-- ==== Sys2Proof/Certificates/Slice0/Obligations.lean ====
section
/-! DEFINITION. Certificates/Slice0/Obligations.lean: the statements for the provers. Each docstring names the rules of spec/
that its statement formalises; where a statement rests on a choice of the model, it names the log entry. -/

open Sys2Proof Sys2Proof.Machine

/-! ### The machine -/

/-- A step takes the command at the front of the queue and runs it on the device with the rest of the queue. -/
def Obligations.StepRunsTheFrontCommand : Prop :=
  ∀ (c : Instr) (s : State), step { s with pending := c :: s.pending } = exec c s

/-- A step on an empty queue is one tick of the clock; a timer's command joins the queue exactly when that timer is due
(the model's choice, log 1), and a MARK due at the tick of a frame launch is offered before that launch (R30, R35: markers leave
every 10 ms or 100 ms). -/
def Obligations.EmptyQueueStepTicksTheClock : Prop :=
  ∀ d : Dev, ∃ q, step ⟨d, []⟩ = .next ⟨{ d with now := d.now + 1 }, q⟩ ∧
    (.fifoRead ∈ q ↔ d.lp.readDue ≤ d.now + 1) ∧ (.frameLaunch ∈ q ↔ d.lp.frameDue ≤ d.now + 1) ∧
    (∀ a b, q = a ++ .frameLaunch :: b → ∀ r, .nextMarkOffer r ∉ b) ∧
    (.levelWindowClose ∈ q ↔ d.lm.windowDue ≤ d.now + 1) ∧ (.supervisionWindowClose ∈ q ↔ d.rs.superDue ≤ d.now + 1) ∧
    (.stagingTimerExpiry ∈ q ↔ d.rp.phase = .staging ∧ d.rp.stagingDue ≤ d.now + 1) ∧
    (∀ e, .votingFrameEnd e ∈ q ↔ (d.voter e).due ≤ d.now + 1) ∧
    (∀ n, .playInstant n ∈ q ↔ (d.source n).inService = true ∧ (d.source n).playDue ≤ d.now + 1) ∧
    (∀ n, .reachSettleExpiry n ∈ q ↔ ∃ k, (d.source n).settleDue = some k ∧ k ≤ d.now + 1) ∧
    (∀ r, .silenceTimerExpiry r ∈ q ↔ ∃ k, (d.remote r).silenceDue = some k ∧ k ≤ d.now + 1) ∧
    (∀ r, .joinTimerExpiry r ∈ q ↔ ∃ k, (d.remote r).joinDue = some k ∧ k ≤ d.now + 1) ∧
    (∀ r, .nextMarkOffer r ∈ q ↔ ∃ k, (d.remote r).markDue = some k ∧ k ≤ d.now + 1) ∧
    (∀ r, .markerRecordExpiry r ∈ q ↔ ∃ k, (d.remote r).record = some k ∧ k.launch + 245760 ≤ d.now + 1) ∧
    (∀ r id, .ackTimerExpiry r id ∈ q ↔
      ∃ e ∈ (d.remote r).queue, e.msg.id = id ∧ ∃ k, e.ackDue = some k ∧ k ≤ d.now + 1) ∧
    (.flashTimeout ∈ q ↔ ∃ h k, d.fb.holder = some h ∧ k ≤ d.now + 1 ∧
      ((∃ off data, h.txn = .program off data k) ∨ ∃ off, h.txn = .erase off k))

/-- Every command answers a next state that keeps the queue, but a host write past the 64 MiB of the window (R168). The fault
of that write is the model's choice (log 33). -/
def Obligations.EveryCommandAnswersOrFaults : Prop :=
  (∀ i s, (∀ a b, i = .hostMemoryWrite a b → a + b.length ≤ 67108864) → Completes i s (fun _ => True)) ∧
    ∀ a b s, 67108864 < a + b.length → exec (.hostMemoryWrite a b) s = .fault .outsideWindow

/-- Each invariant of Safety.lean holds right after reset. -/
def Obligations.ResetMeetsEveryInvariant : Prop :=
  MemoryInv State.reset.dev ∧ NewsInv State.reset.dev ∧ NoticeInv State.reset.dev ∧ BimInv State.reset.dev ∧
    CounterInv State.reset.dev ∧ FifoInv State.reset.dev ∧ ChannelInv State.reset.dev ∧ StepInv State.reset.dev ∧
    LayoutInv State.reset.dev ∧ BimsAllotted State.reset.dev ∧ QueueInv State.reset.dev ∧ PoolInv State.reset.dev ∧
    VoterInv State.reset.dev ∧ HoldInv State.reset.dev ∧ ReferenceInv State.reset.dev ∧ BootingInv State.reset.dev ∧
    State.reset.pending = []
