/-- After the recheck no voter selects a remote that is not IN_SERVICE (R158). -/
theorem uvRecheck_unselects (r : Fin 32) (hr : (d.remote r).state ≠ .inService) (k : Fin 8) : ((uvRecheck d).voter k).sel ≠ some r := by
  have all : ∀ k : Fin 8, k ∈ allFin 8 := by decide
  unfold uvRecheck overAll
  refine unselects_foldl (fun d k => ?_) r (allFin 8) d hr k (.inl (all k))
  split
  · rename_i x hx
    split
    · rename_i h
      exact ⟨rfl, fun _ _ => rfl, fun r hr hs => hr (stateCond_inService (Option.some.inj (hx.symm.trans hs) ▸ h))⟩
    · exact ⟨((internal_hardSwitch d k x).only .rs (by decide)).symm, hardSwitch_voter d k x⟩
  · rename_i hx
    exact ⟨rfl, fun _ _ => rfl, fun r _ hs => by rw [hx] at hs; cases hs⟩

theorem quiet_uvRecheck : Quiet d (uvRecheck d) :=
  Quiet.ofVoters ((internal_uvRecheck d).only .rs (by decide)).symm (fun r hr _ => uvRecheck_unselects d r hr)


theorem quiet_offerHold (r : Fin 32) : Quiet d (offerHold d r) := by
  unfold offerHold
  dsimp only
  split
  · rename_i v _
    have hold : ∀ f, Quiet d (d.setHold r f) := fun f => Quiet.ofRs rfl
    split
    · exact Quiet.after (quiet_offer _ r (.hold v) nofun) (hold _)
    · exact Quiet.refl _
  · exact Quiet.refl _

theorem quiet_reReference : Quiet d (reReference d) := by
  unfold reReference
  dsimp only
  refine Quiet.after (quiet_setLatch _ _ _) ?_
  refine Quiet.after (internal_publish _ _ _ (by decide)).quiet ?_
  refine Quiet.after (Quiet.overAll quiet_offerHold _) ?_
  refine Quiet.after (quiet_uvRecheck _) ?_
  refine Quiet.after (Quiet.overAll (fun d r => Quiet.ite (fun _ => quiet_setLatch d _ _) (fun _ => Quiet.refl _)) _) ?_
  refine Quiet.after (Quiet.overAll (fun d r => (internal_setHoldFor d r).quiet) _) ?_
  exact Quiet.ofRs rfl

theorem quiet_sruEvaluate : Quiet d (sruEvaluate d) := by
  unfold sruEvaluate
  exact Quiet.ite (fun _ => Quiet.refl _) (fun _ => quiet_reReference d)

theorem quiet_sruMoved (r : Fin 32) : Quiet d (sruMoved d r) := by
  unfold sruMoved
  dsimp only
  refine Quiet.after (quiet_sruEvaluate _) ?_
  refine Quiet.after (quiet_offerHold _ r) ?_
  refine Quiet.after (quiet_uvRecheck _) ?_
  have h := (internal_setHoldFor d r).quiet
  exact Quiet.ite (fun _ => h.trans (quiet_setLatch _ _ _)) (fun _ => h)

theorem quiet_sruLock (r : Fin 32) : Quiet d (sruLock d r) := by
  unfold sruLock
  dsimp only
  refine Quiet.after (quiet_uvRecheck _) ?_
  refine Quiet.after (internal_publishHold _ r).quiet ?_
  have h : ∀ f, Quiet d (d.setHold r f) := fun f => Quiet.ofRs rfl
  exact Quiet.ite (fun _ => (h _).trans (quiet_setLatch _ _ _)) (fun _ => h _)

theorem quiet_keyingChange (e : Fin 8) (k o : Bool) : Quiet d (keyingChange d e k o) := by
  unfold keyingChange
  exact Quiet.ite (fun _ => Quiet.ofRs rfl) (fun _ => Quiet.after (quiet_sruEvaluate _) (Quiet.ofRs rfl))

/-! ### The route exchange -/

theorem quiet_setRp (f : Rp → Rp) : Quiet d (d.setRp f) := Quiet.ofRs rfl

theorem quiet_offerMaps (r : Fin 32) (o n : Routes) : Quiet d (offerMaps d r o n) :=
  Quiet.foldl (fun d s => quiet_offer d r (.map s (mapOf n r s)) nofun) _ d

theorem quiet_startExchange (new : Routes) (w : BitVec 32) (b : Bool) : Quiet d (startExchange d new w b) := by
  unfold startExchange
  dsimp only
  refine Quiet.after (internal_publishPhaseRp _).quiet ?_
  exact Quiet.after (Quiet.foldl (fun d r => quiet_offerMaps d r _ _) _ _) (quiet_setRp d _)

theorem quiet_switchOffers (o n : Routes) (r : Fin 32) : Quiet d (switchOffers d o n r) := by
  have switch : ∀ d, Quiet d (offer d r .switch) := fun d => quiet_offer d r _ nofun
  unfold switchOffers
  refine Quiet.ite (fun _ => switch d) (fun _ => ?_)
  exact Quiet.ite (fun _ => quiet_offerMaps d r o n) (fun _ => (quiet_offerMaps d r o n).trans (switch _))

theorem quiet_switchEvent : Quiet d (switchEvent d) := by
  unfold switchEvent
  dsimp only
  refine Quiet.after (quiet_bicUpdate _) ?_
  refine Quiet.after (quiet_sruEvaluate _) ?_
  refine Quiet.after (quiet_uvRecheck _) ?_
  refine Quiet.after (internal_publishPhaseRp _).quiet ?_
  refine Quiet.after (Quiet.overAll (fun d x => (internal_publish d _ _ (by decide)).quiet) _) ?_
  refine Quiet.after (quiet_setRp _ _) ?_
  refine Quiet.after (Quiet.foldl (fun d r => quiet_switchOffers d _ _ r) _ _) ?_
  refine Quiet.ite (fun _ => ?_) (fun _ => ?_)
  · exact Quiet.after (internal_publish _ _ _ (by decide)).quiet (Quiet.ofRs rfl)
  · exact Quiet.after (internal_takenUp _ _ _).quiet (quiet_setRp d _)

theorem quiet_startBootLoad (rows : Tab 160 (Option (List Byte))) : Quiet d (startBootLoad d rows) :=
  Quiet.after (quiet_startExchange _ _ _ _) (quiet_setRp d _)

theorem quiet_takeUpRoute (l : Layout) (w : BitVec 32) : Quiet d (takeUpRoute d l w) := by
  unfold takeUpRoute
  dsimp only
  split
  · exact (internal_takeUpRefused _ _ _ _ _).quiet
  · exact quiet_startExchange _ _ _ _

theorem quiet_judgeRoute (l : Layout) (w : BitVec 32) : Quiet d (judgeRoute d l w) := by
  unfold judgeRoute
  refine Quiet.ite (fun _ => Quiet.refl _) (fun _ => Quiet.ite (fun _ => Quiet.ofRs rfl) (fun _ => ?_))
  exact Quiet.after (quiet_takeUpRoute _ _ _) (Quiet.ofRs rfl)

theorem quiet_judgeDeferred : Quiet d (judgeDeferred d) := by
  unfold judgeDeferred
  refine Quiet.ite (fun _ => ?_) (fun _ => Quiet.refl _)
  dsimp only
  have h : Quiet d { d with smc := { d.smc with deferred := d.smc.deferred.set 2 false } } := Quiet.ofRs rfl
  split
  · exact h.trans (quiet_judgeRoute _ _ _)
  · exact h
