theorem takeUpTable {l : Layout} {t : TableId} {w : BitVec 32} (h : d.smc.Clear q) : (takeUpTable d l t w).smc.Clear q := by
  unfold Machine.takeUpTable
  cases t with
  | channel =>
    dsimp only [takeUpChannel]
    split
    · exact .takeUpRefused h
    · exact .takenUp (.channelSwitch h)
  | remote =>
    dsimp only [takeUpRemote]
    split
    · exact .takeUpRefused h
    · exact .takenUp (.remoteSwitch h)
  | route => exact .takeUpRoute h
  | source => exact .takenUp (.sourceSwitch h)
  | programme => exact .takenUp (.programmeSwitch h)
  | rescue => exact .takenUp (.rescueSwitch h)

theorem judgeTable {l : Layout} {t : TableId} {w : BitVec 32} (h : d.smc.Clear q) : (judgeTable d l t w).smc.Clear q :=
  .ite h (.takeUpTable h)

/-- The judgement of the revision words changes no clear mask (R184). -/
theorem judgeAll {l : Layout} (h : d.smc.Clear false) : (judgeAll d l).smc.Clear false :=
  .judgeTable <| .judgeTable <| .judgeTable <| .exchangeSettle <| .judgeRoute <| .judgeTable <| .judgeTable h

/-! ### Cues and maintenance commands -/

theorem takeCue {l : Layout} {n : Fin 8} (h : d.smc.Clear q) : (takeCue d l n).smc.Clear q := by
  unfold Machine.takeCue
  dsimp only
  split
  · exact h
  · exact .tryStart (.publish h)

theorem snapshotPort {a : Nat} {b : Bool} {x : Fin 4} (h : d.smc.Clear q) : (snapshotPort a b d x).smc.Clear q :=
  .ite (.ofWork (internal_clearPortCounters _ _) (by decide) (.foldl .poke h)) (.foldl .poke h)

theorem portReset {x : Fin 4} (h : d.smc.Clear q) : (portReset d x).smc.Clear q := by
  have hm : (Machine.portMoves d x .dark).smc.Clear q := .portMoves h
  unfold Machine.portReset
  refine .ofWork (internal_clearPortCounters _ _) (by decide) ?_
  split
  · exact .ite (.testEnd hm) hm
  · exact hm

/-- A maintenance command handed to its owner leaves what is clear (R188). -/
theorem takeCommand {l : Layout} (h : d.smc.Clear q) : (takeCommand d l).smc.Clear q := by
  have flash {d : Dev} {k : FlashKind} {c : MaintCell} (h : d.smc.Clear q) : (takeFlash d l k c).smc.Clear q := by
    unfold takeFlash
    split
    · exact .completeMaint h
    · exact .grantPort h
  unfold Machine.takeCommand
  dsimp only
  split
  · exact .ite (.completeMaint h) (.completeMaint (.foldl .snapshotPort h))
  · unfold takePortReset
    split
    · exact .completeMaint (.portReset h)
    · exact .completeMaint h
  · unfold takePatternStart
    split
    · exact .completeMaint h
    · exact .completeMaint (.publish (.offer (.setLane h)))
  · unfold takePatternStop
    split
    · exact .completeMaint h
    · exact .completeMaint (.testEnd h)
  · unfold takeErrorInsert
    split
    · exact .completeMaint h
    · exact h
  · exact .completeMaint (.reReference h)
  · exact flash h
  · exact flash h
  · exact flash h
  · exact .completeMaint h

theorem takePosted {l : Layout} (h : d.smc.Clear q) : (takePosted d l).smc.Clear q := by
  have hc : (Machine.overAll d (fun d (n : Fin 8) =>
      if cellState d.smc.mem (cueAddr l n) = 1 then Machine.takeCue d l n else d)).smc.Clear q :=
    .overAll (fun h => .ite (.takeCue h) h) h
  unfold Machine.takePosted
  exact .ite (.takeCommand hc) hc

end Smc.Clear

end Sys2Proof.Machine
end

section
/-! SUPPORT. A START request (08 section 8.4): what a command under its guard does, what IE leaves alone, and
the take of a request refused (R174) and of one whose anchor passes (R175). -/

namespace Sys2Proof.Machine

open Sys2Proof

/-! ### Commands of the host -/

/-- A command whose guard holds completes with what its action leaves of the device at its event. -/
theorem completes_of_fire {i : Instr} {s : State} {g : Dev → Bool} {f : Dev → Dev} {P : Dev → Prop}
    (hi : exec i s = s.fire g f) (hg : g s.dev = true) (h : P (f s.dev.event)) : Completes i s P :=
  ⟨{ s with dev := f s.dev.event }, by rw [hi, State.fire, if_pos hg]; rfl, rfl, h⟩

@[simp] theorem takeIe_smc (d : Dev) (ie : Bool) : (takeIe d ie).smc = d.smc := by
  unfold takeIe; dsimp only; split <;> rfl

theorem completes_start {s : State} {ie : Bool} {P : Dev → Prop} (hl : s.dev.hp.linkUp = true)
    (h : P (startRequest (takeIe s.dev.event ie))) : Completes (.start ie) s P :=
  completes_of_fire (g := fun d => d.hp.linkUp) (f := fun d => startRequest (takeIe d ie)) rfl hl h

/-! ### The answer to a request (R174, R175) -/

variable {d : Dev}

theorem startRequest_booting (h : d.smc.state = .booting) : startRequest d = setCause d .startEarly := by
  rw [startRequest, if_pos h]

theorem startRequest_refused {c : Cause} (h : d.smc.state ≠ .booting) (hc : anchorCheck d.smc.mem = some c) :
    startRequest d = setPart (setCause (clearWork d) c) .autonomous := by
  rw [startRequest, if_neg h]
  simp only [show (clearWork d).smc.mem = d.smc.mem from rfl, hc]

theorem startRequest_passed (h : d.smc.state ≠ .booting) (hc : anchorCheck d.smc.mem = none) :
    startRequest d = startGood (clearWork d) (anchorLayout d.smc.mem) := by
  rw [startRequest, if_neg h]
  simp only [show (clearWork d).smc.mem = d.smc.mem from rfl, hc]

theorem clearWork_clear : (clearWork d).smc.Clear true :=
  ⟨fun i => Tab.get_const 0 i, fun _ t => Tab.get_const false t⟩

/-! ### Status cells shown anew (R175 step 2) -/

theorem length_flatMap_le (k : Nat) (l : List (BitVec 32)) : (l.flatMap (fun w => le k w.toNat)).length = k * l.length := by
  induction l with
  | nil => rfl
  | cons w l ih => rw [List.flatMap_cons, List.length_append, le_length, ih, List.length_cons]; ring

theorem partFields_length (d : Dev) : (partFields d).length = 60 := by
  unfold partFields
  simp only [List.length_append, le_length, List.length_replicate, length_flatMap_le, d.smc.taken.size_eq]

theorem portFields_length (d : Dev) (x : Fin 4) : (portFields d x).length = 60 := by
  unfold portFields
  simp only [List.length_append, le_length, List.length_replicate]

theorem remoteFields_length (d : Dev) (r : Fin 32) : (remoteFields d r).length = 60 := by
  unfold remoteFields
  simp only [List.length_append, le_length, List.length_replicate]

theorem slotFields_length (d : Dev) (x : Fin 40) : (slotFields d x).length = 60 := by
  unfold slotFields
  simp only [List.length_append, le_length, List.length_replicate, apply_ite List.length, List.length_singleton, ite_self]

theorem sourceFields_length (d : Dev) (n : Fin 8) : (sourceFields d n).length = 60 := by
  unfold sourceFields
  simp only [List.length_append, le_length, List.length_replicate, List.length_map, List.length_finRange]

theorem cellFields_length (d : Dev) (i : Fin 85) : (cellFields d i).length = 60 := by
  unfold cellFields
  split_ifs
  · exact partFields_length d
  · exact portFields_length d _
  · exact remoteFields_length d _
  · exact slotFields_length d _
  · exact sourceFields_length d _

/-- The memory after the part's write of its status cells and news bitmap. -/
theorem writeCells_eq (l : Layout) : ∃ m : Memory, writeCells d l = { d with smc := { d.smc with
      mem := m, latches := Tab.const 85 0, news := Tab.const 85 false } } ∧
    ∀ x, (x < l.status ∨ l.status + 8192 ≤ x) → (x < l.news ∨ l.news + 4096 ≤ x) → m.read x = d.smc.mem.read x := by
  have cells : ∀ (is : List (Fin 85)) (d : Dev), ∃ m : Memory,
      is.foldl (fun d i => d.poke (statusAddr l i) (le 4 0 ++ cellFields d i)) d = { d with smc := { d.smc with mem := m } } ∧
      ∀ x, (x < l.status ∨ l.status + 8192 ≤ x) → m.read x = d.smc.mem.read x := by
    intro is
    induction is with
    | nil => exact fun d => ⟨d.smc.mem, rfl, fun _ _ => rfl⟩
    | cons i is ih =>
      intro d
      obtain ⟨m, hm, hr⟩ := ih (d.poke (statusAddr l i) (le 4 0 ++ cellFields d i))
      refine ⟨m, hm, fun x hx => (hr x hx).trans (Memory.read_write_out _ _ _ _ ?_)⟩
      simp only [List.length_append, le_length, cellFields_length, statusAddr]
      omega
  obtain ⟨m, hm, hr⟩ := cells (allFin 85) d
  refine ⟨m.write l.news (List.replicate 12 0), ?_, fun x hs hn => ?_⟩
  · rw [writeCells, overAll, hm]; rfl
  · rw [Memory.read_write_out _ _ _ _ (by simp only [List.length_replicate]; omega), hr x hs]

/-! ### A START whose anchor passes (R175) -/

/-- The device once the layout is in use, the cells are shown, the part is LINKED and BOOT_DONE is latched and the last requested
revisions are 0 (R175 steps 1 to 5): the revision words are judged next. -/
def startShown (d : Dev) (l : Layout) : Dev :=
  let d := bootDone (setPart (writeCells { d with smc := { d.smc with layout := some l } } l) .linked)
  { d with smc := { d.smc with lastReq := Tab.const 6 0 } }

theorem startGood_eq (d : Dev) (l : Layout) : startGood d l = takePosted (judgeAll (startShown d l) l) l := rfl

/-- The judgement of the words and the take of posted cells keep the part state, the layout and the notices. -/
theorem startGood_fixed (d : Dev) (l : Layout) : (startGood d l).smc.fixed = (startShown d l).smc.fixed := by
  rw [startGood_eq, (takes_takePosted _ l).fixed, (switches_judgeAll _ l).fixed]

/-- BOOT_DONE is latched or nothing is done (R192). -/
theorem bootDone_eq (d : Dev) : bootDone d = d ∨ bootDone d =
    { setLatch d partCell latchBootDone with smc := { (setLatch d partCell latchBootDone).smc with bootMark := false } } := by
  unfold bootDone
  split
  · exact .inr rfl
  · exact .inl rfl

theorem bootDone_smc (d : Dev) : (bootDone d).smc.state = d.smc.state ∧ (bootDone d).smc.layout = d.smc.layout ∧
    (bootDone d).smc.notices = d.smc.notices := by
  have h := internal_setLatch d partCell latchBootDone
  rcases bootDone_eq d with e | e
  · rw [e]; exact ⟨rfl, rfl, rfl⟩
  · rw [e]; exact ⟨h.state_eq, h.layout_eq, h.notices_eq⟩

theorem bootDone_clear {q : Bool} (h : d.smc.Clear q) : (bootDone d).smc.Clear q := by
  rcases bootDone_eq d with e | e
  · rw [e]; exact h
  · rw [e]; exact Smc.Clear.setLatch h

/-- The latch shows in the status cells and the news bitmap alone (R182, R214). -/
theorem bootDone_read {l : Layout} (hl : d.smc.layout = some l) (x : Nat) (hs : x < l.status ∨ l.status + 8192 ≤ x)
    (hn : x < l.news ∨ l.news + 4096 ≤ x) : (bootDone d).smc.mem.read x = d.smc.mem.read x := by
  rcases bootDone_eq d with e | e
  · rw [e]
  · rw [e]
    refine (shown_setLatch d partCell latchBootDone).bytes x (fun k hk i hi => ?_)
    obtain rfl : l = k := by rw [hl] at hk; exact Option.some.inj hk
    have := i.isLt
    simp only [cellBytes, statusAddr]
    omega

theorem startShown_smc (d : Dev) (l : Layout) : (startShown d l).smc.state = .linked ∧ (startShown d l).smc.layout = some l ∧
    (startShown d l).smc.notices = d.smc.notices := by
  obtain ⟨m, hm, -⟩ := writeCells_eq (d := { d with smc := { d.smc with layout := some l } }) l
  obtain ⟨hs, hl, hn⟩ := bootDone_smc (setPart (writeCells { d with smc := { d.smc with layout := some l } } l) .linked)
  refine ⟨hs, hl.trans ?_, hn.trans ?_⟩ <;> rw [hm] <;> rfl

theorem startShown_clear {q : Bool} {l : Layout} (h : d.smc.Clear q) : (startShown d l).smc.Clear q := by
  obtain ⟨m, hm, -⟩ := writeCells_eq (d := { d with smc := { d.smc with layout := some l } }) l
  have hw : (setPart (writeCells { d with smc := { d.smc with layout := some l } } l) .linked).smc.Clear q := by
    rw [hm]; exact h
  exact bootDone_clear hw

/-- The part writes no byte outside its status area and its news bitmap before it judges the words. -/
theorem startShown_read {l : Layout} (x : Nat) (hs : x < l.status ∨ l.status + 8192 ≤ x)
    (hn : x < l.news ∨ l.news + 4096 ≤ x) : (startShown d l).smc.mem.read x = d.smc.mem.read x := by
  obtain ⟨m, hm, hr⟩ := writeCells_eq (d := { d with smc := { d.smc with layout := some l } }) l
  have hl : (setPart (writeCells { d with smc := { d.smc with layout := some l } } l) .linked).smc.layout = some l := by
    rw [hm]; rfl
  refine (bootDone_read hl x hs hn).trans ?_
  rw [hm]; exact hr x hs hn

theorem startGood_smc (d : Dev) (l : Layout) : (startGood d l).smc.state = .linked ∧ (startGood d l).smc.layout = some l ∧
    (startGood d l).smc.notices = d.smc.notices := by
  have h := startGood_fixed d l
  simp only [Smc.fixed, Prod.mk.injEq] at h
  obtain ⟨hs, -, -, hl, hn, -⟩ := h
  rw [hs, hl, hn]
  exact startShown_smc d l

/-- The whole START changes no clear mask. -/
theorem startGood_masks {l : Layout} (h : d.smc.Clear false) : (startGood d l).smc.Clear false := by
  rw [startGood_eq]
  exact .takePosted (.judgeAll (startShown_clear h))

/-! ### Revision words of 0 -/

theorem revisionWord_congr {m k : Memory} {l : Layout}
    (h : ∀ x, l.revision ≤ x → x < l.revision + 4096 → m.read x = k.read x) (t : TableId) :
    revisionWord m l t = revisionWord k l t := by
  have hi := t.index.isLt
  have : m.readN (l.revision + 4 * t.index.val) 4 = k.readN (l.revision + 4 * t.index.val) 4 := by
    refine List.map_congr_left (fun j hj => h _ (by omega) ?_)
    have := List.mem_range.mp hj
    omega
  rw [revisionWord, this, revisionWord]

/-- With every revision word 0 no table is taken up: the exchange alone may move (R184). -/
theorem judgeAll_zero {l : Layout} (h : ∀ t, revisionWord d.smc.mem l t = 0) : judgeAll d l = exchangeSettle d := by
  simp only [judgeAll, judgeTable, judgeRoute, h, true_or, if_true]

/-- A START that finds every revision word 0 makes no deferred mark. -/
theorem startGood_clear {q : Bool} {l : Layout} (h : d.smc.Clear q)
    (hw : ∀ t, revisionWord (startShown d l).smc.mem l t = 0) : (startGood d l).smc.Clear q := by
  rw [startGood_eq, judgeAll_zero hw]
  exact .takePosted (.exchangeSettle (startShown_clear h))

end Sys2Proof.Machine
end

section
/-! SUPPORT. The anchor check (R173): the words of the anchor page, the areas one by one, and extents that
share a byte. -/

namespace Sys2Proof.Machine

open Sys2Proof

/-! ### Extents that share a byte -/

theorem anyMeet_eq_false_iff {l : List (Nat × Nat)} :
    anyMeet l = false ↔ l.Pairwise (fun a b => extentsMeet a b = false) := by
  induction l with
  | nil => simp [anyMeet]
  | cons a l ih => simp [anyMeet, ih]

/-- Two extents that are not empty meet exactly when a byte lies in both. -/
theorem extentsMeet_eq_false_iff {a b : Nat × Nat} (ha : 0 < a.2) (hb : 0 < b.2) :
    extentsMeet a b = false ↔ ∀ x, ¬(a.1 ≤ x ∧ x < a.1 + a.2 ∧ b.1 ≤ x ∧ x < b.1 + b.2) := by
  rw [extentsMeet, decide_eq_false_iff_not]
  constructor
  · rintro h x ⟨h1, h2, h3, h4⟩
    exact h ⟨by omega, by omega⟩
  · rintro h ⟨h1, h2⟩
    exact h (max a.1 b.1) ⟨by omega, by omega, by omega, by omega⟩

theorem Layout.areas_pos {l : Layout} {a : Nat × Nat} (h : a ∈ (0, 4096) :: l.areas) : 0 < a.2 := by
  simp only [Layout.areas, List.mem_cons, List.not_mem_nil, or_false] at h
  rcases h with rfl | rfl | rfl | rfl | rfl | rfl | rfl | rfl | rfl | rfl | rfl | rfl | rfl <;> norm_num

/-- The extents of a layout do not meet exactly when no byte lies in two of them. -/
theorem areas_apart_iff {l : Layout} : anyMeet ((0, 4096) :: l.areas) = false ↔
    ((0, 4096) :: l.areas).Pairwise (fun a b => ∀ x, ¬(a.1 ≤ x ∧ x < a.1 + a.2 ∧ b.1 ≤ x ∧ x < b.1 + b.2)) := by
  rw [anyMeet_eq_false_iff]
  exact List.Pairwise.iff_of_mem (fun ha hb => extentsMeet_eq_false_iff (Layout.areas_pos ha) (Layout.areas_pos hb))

★ ★ ★ ★

All that belongs in the answer is the run of lines above from the line containing "rcases h with" through the line containing "l.areas) = false ↔", exactly as written.

__Exercise response__.
  rcases h with rfl | rfl | rfl | rfl | rfl | rfl | rfl | rfl | rfl | rfl | rfl | rfl | rfl <;> norm_num

/-- The extents of a layout do not meet exactly when no byte lies in two of them. -/
theorem areas_apart_iff {l : Layout} : anyMeet ((0, 4096) :: l.areas) = false ↔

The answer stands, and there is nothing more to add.